The study reviews the application of object detection techniques based on deep learning in aquaculture: fish counting, body length measurement, and individual behavior analysis.

Fish counting

Numerous deep learning approaches have been developed for counting fish in images, which are mainly divided into detection-based and density estimation-based approaches.

Density estimation-based fish counting methods can obtain the total number of fish in the image by integrating the predicted density map.

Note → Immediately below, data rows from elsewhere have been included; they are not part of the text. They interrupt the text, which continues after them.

-- ==== Sys2Proof/Machine/Hmac.lean ====
section
/-! DEFINITION. The HMAC-SHA256 wrapper (41_hmac.md R180 to R187): key block, pads, the four commands, and the tag as a pure
function (R183). -/

namespace Sys2Proof.Machine

/-- The key block of the first `m` bytes of a sequence: zero-padded on the right to 64 bytes (R180). -/
def keyBlock (m : Nat) (k : List Byte) : Vector Byte 64 :=
  Vector.ofFn fun j => if j.val < m then k.getD j.val 0 else 0

/-- A pad: every byte of the key block XORed with a constant (R182). -/
def xorPad (k0 : Vector Byte 64) (c : Byte) : List Byte := k0.toList.map fun b => b ^^^ c

/-- `ipad` (R182). -/
def ipad (k0 : Vector Byte 64) : List Byte := xorPad k0 0x36

/-- `opad` (R182). -/
def opad (k0 : Vector Byte 64) : List Byte := xorPad k0 0x5c

/-- K0 for a key of any length (R180, R181): a key longer than 64 bytes is replaced by its digest. -/
def normalizeKey (k : List Byte) : Vector Byte 64 :=
  if k.length ≤ 64 then keyBlock k.length k else keyBlock 32 (bytesOf (sha256 k).toList)

/-- The tag under a key block, SHA256(opad || SHA256(ipad || msg)), as eight words (R183). -/
def hmacTag (k0 : Vector Byte 64) (msg : List Byte) : Vector Word 8 :=
  sha256 (opad k0 ++ bytesOf (sha256 (ipad k0 ++ msg)).toList)

/-- `HMAC(k, msg)` (R183). -/
def hmacSha256 (k msg : List Byte) : Vector Word 8 := hmacTag (normalizeKey k) msg

/-- Completion of HMAC_KEY LEN (R184). -/
def performHmacKey (len : BitVec 7) (s : State) : State :=
  { s with k0 := keyBlock len.toNat (s.dinBytes len) }

/-- HMAC_KEY LEN (R184): needs HMAC_INNER = 0. -/
def execHmacKey (len : BitVec 7) (s : State) : Result := s.issue (.hmacKey len) (performHmacKey len)

/-- Completion of HMAC_KEY_DIGEST (R185). -/
def performHmacKeyDigest (s : State) : State := { s with k0 := keyBlock 32 s.digestBytes }

/-- HMAC_KEY_DIGEST (R185): needs SHA_STATE = FINAL. -/
def execHmacKeyDigest (s : State) : Result := s.issue .hmacKeyDigest performHmacKeyDigest

/-- Completion of HMAC_START (R186). -/
def performHmacStart (s : State) : State := { s.ctxInit.absorb (ipad s.k0) with hmacInner := true }

/-- HMAC_START (R186): no precondition besides BUSY = 0. -/
def execHmacStart (s : State) : Result := s.issue .hmacStart performHmacStart

/-- The outer pass of HMAC_FINISH: CtxInit, Absorb(opad), Absorb(inner), PadFinal (R187). -/
def State.outerPass (s : State) (inner : List Byte) : State :=
  ((s.ctxInit.absorb (opad s.k0)).absorb inner).padFinal

/-- Completion of HMAC_FINISH (R187). -/
def performHmacFinish (s : State) : State :=
  let closed := s.padFinal
  { (closed.outerPass (bytesOf closed.h.toList)).publish with hmacInner := false, k0 := Vector.replicate 64 0 }

/-- HMAC_FINISH (R187): needs HMAC_INNER = 1. -/
def execHmacFinish (s : State) : Result := s.issue .hmacFinish performHmacFinish

end Sys2Proof.Machine
end

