-- ==== Sys2Proof/Laws/Flags.lean ====
section
/-! SUPPORT. STATUS as a number, and its busy bit (10_state.md R24). -/

namespace Sys2Proof.Machine

/-- Concatenation as arithmetic. -/
theorem toNat_append_eq {m n : Nat} (x : BitVec m) (y : BitVec n) :
    (x ++ y).toNat = x.toNat * 2 ^ n + y.toNat := by
  rw [BitVec.toNat_append, Nat.shiftLeft_eq, Nat.mul_comm, ← Nat.two_pow_add_eq_or_of_lt y.isLt]

/-- The fields of STATUS at their places, as a number (R24). -/
theorem packStatus_toNat (err : BitVec 4) (bufcnt : BitVec 6) (inner : BitVec 1) (sha : BitVec 2) (busy : BitVec 1) :
    (packStatus err bufcnt inner sha busy).toNat =
      err.toNat * 2 ^ 16 + bufcnt.toNat * 2 ^ 8 + inner.toNat * 2 ^ 3 + sha.toNat * 2 + busy.toNat := by
  refine (toNat_append_eq (0#12 ++ err ++ 0#2 ++ bufcnt ++ 0#4 ++ inner ++ sha) busy).trans ?_
  simp only [toNat_append_eq]
  simp; omega

/-- Bit 0 of STATUS is BUSY, whatever is drawn (R24, R260). -/
theorem State.statusWord_bit0 (s : State) (draw : Word) : (s.statusWord draw).getLsbD 0 = s.busy := by
  have h (w : Word) : w.getLsbD 0 = decide (w.toNat % 2 = 1) := by
    rw [BitVec.getLsbD, Nat.testBit_zero]
  rw [h]
  unfold State.statusWord
  cases s.busy <;> simp [packStatus_toNat] <;> omega

end Sys2Proof.Machine
end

However, the main limitation of these methods is the inability to distinguish fish by density.

Object detection techniques based on deep learning can automatically extract discriminatory features of the object of interest in images and simultaneously classify and locate objects.

Fish body length measurement

Due to the fact that the ideal bounding box length predicted by DL-based object detection algorithms corresponds to the distal ends of the morphological features that represent the length of the fish body, this has become the preferred method for measuring fish body length, especially, Mask R-CNN can perform fish detection and body area segmentation simultaneously using a network structure, which has been widely used in fish body length measurement.

A typical fish detection architecture based on Mask R-CNN. Source: Liu et al., (2023)
A typical fish detection architecture based on Mask R-CNN. Source: Liu et al., (2023)

Regarding the analysis of fish population behavior, deep learning-based image classification methods have been widely used to classify the dispersion and aggregation states of fish in images to identify different behaviors of fish populations.

In recent years, deep learning-based object detection algorithms have been increasingly applied to the analysis of individual fish behavior. Image and video processing are the two main means for analyzing individual fish behavior.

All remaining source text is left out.